Sleeping BEauty

The Toronto International Film Festival has added five new documentaries to the line-up, including Ahead of Time, Once Upon a Time Proletarian, Stolen, and The Sunshine Boy. Read more about those films on indiewire. But the film I’m really looking forward to is Waking Sleeping Beauty, the directorial debut of Oscar-nominated Disney producer Don Hahn (The Lion King, Beauty and the Beast).

Here is the official plot synopsis:

This isn’t a fairy tale, but rather the true story of how the Disney animation team went from stagnation in the mid-1980s to a startling rebirth with a staggering output of hits – Who Framed Roger Rabbit, The Little Mermaid, Beauty and the Beast, Aladdin, The Lion King and more – over a ten year period. Director Don Hahn, who was a key contributor on many of these works, brings an insider’s perspective to the film.

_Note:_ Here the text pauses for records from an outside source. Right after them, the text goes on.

-- ==== Sys2Proof/Proofs/Scatter.lean ====
section
/-!
CERTIFICATE. GSE (O45, R211): an index moves its row, joins its group's sum, or counts as out of range.
-/
namespace Sys2Proof.Machine

section
variable {cl k : Nat} {m m0 m1 : SCmd} {s t : State} (o : GseOpened cl k m m0 m1 s t)
include o

theorem GseOpened.index : gIndex t cl m1.bytes m1.unit = gIndex s cl m.bytes m.unit := by
  obtain ⟨f, x, rfl⟩ := o.command
  unfold gIndex scrNat
  rw [scrBytes_of_mm o.mm]

theorem GseOpened.outside (outside : ¬InTable m (gIndex s cl m.bytes m.unit)) : gseIndex cl k m1 t = gseOutside cl k m1 t := by
  refine gseIndex_outside o.ready ?_
  rw [o.index]
  obtain ⟨f, x, rfl⟩ := o.command
  exact outside

/-- The head after a row has been read. -/
theorem GseOpened.head_read {row : List Byte} {va n : Nat} {a : Acc2} {age : Nat} {s1 : State}
    (read : engReadAll a cl age va n (atWork cl 4 k m s) = (s1, .ok row)) :
    (streamQueue (endWaits (.engine cl 4) s1) cl 4).head? = some m0 := by
  have stay := streamsStay_engReadAll a cl age va n (atWork cl 4 k m s)
  rw [read] at stay
  exact (HeadSet.of_stay o.work.head (stay.trans (streamsStay_endWaits (.engine cl 4) s1))).head

/-- R211: the turn that computes a row to be scattered. -/
theorem GseOpened.computes (within : InTable m (gIndex s cl m.bytes m.unit)) {m2 : SCmd} {s1 : State} (row : RowComputed cl k m1 m2 t s1) :
    gseTurn cl k m1 t = s1 ∧ HeadSet cl 4 m2 s s1 ∧ ∃ out va, m2 = { m1 with mid := true, out := out, outVa := va } := by
  have inTable : gseIndex cl k m1 t = gseRowTurn cl k m1 t := by
    refine gseIndex_inTable o.ready ?_
    rw [o.index]
    obtain ⟨f, x, rfl⟩ := o.command
    exact within
  obtain ⟨s2, pages, row⟩ := row
  have stay := streamsStay_pagesReady (engAccess t cl 4 k) (gVa m1.bytes (gIndex t cl m1.bytes m1.unit)) (gRow m1.bytes) t
  rw [pages] at stay
  rcases row with ⟨mode, rfl, rfl⟩ | ⟨mode, s3, got, read, command, state⟩
  · refine ⟨?_, (o.set.stays stay).set _, _, _, rfl⟩
    rw [gseTurn_other (by omega), inTable, gseRowTurn]
    dsimp only
    rw [if_neg (by omega), pages]
    dsimp only
    rw [if_pos mode]
  · have stay' := streamsStay_engReadAll (engAccess t cl 4 k) cl (gAge m1) (gVa m1.bytes (gIndex t cl m1.bytes m1.unit)) (gRow m1.bytes) s2
    rw [read] at stay'
    obtain ⟨w, index, marked⟩ : ∃ w, gseIndex cl k m1 t = setHeadCmd cl 4 m2 (engFlags cl 1 w (endWaits (.engine cl 4) s3)) ∧
        s1 = markOwn (gseWho cl) t.race.writes.length (setHeadCmd cl 4 m2 (engFlags cl 1 w (endWaits (.engine cl 4) s3))) := by
      refine ⟨_, ?_, state⟩
      rw [inTable, gseRowTurn]
      dsimp only
      rw [if_neg (by omega), pages]
      dsimp only
      rw [if_neg (by omega), read]
      dsimp only
      rw [if_neg (by omega), ← command]
    have set := (o.set.stays (((stay.trans stay').trans (streamsStay_endWaits (.engine cl 4) s3)).trans (streamsStay_engFlags cl 1 w _))).set m2
    have notDone : m2.done = false := by rw [command]; exact o.ready.active.2.1
    rw [gseTurn_marked mode (fun n hn => by rw [index, set.head] at hn; cases hn; exact notDone), index, marked]
    exact ⟨rfl, set.stays (streamsStay_markOwn _ _ _), _, _, command⟩

/-- R211: the row that a GATHER or GATHER_SUM has read. -/
theorem GseOpened.gathers (within : InTable m (gIndex s cl m.bytes m.unit)) (gather : gMode m.bytes = 0 ∨ gMode m.bytes = 2) {row : List Byte}
    {s1 : State} (read : engReadAll (engAccess (atWork cl 4 k m s) cl 4 k) cl (gAge m) (gVa m.bytes (gIndex s cl m.bytes m.unit)) (gRow m.bytes)
      (atWork cl 4 k m s) = (s1, .ok row)) :
    gseIndex cl k m1 t = gseGot cl m.unit row m1 (endWaits (.engine cl 4) s1) := by
  obtain ⟨same, -⟩ := o.other (by omega)
  have index := o.index
  obtain ⟨f, x, rfl⟩ := o.command
  have row' : engReadAll (engAccess t cl 4 k) cl (gAge m) (gVa m.bytes (gIndex t cl m.bytes m.unit)) (gRow m.bytes) t = (s1, .ok row) := by
    rw [show gIndex t cl m.bytes m.unit = gIndex s cl m.bytes m.unit from index, same]; exact read
  rw [gseIndex_inTable o.ready (by rw [index]; exact within), gseRowTurn]
  dsimp only
  rw [if_pos gather]
  dsimp only
  rw [if_neg (by omega)]
  have age : ∀ f x, gAge { m with started := true, startFret := f, seen := x } = gAge m := fun _ _ => rfl
  rw [age, row']
  dsimp only
  rw [if_pos gather]

end

/-- R205: a row whose bytes have gone out. -/
theorem gseIndex_sends {cl k : Nat} {m m' : SCmd} {s t : State} (within : m.mid = true)
    (out : flushOut cl 4 (gAge m) (engAccess s cl 4 k) (gRow m.bytes / 128 + 2) m s = (t, .ok m')) : gseIndex cl k m s = gseNext cl m' t := by
  unfold gAge at out
  unfold gseIndex
  dsimp only
  rw [if_pos within, out]

/-- The turn in which a row goes out ends its index. -/
theorem gseTurn_sends {cl k : Nat} {m m' : SCmd} {s t : State} (within : m.mid = true) (head : (streamQueue s cl 4).head? = some m)
    (active : m.Active) (out : flushOut cl 4 (gAge m) (engAccess s cl 4 k) (gRow m.bytes / 128 + 2) m s = (t, .ok m')) :
    UnitDone cl 4 (m.unit + 1) (decide (gCount m.bytes ≤ m.unit + 1)) s (gseTurn cl k m s) ∧
      (gMode m.bytes ≠ 3 ∨ decide (gCount m.bytes ≤ m.unit + 1) = false → (gseTurn cl k m s).mm = t.mm) := by
  obtain ⟨on, notDone, -⟩ := active
  obtain ⟨sent, o, va, rfl⟩ := flushOut_ok head out
  obtain ⟨next, mm⟩ := gseNext_unit (m := { m with out := o, outVa := va }) sent.head notDone
  rw [← gseIndex_sends within out] at next mm
  obtain ⟨ends, kept⟩ := gseTurn_unitDone (unit := m.unit + 1) (done := decide (gCount m.bytes ≤ m.unit + 1))
    ⟨_, sent.trans next, on, rfl, rfl⟩
  exact ⟨ends, fun h => (kept h).trans mm⟩

/-- R211: with FAULT, an index out of range ends the casting, and moves no head on. -/
theorem gseTurn_fails {cl k : Nat} {m : SCmd} {e : Ending} {s : State} (turn : gseIndex cl k m s = failCasting k e s)
    (head : (streamQueue s cl 4).head? = some m) (active : m.Active) :
    (∀ x, (streamQueue (gseTurn cl k m s) cl 4).head? = some x → x = m) ∧ castingOf (gseTurn cl k m s) k = castingOf (failCasting k e s) k := by
  have gone := fun x => head_failCasting (k := k) (e := e) (x := x) head
  by_cases mode : gMode m.bytes = 3
  · rw [gseTurn_marked mode (fun n hn => by rw [turn] at hn; rw [gone n hn]; exact active.2.1), turn]
    exact ⟨gone, rfl⟩
  · rw [gseTurn_other mode, turn]
    exact ⟨gone, rfl⟩

/-- R211: an index out of range counts, and acts as a row of zeros. -/
theorem gseOutside_counts {cl k : Nat} {m : SCmd} {s : State} (counts : bit (fieldOf m.bytes 50 1) 0 = false)
    (head : (streamQueue s cl 4).head? = some m) (active : m.Active) :
    UnitDone cl 4 (m.unit + 1) (decide (gCount m.bytes ≤ m.unit + 1)) (incSat s (engOob cl) 1) (gseOutside cl k m s) ∧
      (gMode m.bytes = 0 → scrBytes (gseOutside cl k m s) cl ((gDst m.bytes).off + m.unit * (gDst m.bytes).stride) (gRow m.bytes) =
        List.replicate (gRow m.bytes) 0) := by
  obtain ⟨on, notDone, -⟩ := active
  have head' : (streamQueue (incSat s (engOob cl) 1) cl 4).head? = some m := head
  rw [gseOutside, if_neg (by simp [counts])]
  generalize incSat s (engOob cl) 1 = u at head' ⊢
  split
  next gather =>
    by_cases mode : gMode m.bytes = 0
    · obtain ⟨set, row⟩ := gseGot_row (j := m.unit) (row := List.replicate (gRow m.bytes) 0) mode head' notDone
      rw [List.length_replicate] at row
      exact ⟨⟨_, set, on, rfl, rfl⟩, fun _ => row⟩
    · obtain ⟨out, set, -⟩ := gseGot_sum (row := List.replicate (gRow m.bytes) 0) mode head' notDone
      exact ⟨⟨_, set, on, rfl, rfl⟩, fun h => absurd h mode⟩
  next scatter =>
    exact ⟨⟨_, (gseNext_unit head' notDone).1, on, rfl, rfl⟩, fun h => absurd (.inl h) scatter⟩

section
variable {cl k : Nat} {m : SCmd} {s : State} (ready : GseReady cl k m s)
include ready

/-- R211: GATHER puts the table row that its index names in scratch. -/
theorem gse_gathers (within : InTable m (gIndex s cl m.bytes m.unit)) (mode : gMode m.bytes = 0) {row : List Byte} {s1 : State}
    (read : engReadAll (engAccess (atWork cl 4 k m s) cl 4 k) cl (gAge m) (gVa m.bytes (gIndex s cl m.bytes m.unit)) (gRow m.bytes)
      (atWork cl 4 k m s) = (s1, .ok row)) :
    Next (.gse cl) s (fun t => HeadAt cl 4 (m.unit + 1) (decide (gCount m.bytes ≤ m.unit + 1)) t ∧
      scrBytes t cl ((gDst m.bytes).off + m.unit * (gDst m.bytes).stride) row.length = row) := by
  obtain ⟨m0, m1, t, o⟩ := ready.opened
  have got := o.gathers within (.inl mode) read
  have head := o.head_read read
  obtain ⟨f, x, rfl⟩ := o.command
  obtain ⟨set, row'⟩ := gseGot_row (cl := cl) (j := m.unit) (row := row) (m := { m with started := true, startFret := f, seen := x }) mode head
    o.ready.active.2.1
  have ends : UnitDone cl 4 (m.unit + 1) (decide (gCount m.bytes ≤ m.unit + 1)) _ (gseIndex cl k _ t) := ⟨_, got ▸ set, rfl, rfl, rfl⟩
  refine ⟨_, o.ends_other (by omega) ends, ends.headAt, ?_⟩
  rw [got]
  exact row'

/-- R211: GATHER_SUM adds the table row that its index names to its group's sum. -/
theorem gse_sums (within : InTable m (gIndex s cl m.bytes m.unit)) (mode : gMode m.bytes = 2) {row : List Byte} {s1 : State}
    (read : engReadAll (engAccess (atWork cl 4 k m s) cl 4 k) cl (gAge m) (gVa m.bytes (gIndex s cl m.bytes m.unit)) (gRow m.bytes)
      (atWork cl 4 k m s) = (s1, .ok row)) :
    Next (.gse cl) s (fun t => HeadAt cl 4 (m.unit + 1) (decide (gCount m.bytes ≤ m.unit + 1)) t ∧
      ((m.unit + 1) % gGroup m.bytes = 0 →
        scrBytes t cl ((gDst m.bytes).off + m.unit / gGroup m.bytes * (gDst m.bytes).stride) (gseSum m row).length = gseSum m row) ∧
      ((m.unit + 1) % gGroup m.bytes ≠ 0 → t.mm = s1.mm ∧ ∃ m', (streamQueue t cl 4).head? = some m' ∧ m'.out = gseSum m row)) := by
  obtain ⟨m0, m1, t, o⟩ := ready.opened
  have got := o.gathers within (.inr mode) read
  have head := o.head_read read
  obtain ⟨f, x, rfl⟩ := o.command
  obtain ⟨out, set, full, part⟩ := gseGot_sum (cl := cl) (row := row) (m := { m with started := true, startFret := f, seen := x }) (by simp [mode])
    head o.ready.active.2.1
  have ends : UnitDone cl 4 (m.unit + 1) (decide (gCount m.bytes ≤ m.unit + 1)) _ (gseIndex cl k _ t) := ⟨_, got ▸ set, rfl, rfl, rfl⟩
  refine ⟨_, o.ends_other (by omega) ends, ends.headAt, ?_⟩
  rw [got]
  exact ⟨full, fun more => ⟨(part more).1, _, set.head, (part more).2⟩⟩

/-- R205, R211: the row of a SCATTER or SCATTER_ADD goes out to the table. -/
theorem gse_scatters (within : InTable m (gIndex s cl m.bytes m.unit)) {m0 m1 m2 : SCmd} {s1 s2 : State}
    (head : (streamQueue (atWork cl 4 k m s) cl 4).head? = some m0)
    (row : RowComputed cl k (((streamQueue (gseOpen cl m0 (atWork cl 4 k m s)) cl 4).head?).getD m0) m1 (gseOpen cl m0 (atWork cl 4 k m s)) s1)
    (out : flushOut cl 4 (gAge m) (engAccess s1 cl 4 k) (gRow m.bytes / 128 + 2) m1 s1 = (s2, .ok m2)) :
    Next (.gse cl) s (fun t => HeadAt cl 4 (m.unit + 1) (decide (gCount m.bytes ≤ m.unit + 1)) t ∧
      (gMode m.bytes = 1 ∨ decide (gCount m.bytes ≤ m.unit + 1) = false → t.mm = s2.mm)) := by
  obtain ⟨m0', mo, t, o⟩ := ready.opened
  obtain rfl : m0' = m0 := Option.some.inj (o.work.head.symm.trans head)
  rw [← o.state, o.set.head, Option.getD_some] at row
  obtain ⟨turn, set, r, va, computed⟩ := o.computes within row
  obtain ⟨f, x, command⟩ := o.command
  have unit : m1.unit = mo.unit := by rw [computed]
  have unit' : m1.unit = m.unit := by rw [unit, command]
  have bytes : m1.bytes = m.bytes := by rw [computed, command]
  have within' : m1.mid = true := by rw [computed]
  have active : m1.Active := by rw [computed]; exact o.ready.active
  have goesOn : runUnit cl 4 (gseTurn cl k) 2 t = runUnit cl 4 (gseTurn cl k) 1 s1 := by
    rw [runUnit_goesOn o.ready.head o.ready.active (by rw [turn]; exact set.head) active (fun same => ?_) unit, turn]
    rw [same, o.ready.between] at within'
    cases within'
  have out' : flushOut cl 4 (gAge m1) (engAccess s1 cl 4 k) (gRow m1.bytes / 128 + 2) m1 s1 = (s2, .ok m2) := by
    unfold gAge at out ⊢
    rw [bytes]
    exact out
  obtain ⟨ends, mm⟩ := gseTurn_sends within' set.head active out'
  have stops := runUnit_unitDone (n := 0) set.head active ends
  rw [unit', bytes] at ends
  rw [unit', bytes] at mm
  exact ⟨_, o.run.trans (congrArg Host.Outcome.next (goesOn.trans stops)), ends.headAt, fun h => mm (h.imp (fun one => by simp [one]) id)⟩

/-- R211: an index out of range counts, and acts as a row of zeros. -/
theorem gse_countsOutside (outside : ¬InTable m (gIndex s cl m.bytes m.unit)) (counts : bit (fieldOf m.bytes 50 1) 0 = false) :
    Next (.gse cl) s (fun t => HeadAt cl 4 (m.unit + 1) (decide (gCount m.bytes ≤ m.unit + 1)) t ∧
      getF t (engOob cl) = min (getF s (engOob cl) + 1) (2 ^ (engOob cl).len - 1) % 2 ^ (engOob cl).len ∧
      (gMode m.bytes = 0 →
        scrBytes t cl ((gDst m.bytes).off + m.unit * (gDst m.bytes).stride) (gRow m.bytes) = List.replicate (gRow m.bytes) 0)) := by
  obtain ⟨m0, m1, t, o⟩ := ready.opened
  have counted : getF (incSat t (engOob cl) 1) (engOob cl) = min (getF s (engOob cl) + 1) (2 ^ (engOob cl).len - 1) % 2 ^ (engOob cl).len := by
    rw [incSat_eq, getF_setF_self, o.set.oob]
  obtain ⟨f, x, command⟩ := o.command
  have unit : m1.unit = m.unit := by rw [command]
  have bytes : m1.bytes = m.bytes := by rw [command]
  obtain ⟨turned, zeros⟩ := gseOutside_counts (k := k) (by rw [bytes]; exact counts) o.ready.head o.ready.active
  rw [← o.outside outside, unit, bytes] at turned zeros
  obtain ⟨run, ends⟩ := o.ends turned
  refine ⟨_, run, ends.headAt, ?_, fun mode => ?_⟩
  · obtain ⟨n, set, -⟩ := ends
    rw [set.oob, counted]
  · rw [gseTurn_other (by rw [bytes, mode]; decide)]
    exact zeros mode

/-- R211: with FAULT, an index out of range ends the casting. -/
theorem gse_faultsOutside (outside : ¬InTable m (gIndex s cl m.bytes m.unit)) (faults : bit (fieldOf m.bytes 50 1) 0 = true) :
    Next (.gse cl) s (fun t => (castingOf t k).ending =
      some (protEnd 0x1E (agQueue cl 4) (aperLoc cl (fieldOf m.bytes 32 4 + m.unit * gIdx m.bytes)))) := by
  have up : controlUp s cl = some k := ready.1.2.1
  obtain ⟨m0, m1, t, o⟩ := ready.opened
  have turn := o.outside outside
  obtain ⟨f, x, command⟩ := o.command
  have bytes : m1.bytes = m.bytes := by rw [command]
  have place : gIndexAt m1 = fieldOf m.bytes 32 4 + m.unit * gIdx m.bytes := by rw [gIndexAt, command]
  rw [gseOutside, if_pos (by rw [bytes]; exact faults), place] at turn
  obtain ⟨still, casting⟩ := gseTurn_fails turn o.ready.head o.ready.active
  refine ⟨_, o.run.trans (congrArg Host.Outcome.next (runUnit_ends o.ready.head o.ready.active fun x hx => .inl (still x hx))),
    (congrArg Casting.ending casting).trans ?_⟩
  exact ending_failCasting up (by rw [castingOf, o.sch]; rfl)

end

end Sys2Proof.Machine
end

Hahn has called the film “an incredible almost Shakespearian story of an era that started with CalArts in the 1970s and ended with Lion King, the biggest box office success in history to that time. The talent of today’s industry: Lasseter, Musker, Bird, Clements, Keane, Selick, Burton, Rees, Kroyer, Bluth, all of them came from that era.”

From what I understand, its the first time that Disney has allowed an honest documentary chronicling the Disney creative process since the infamous 2002 documentary The Sweatbox, which aside from a couple film festival screenings, has never been seen by the public. The Sweatbox was an uncensored account of the troubles of making The Emperor’s New Groove. You can read more about the infamous doc on Jim Hill’s site.

While I don’t expect this film to be as hard hitting as The Sweatbox, I do think Hahn’s film will present an honest account of the animation golden age. By the way, if anyone has a copy of The Sweatbox (extremely doubtful), please shoot me an e-mail, as I’d love to see it.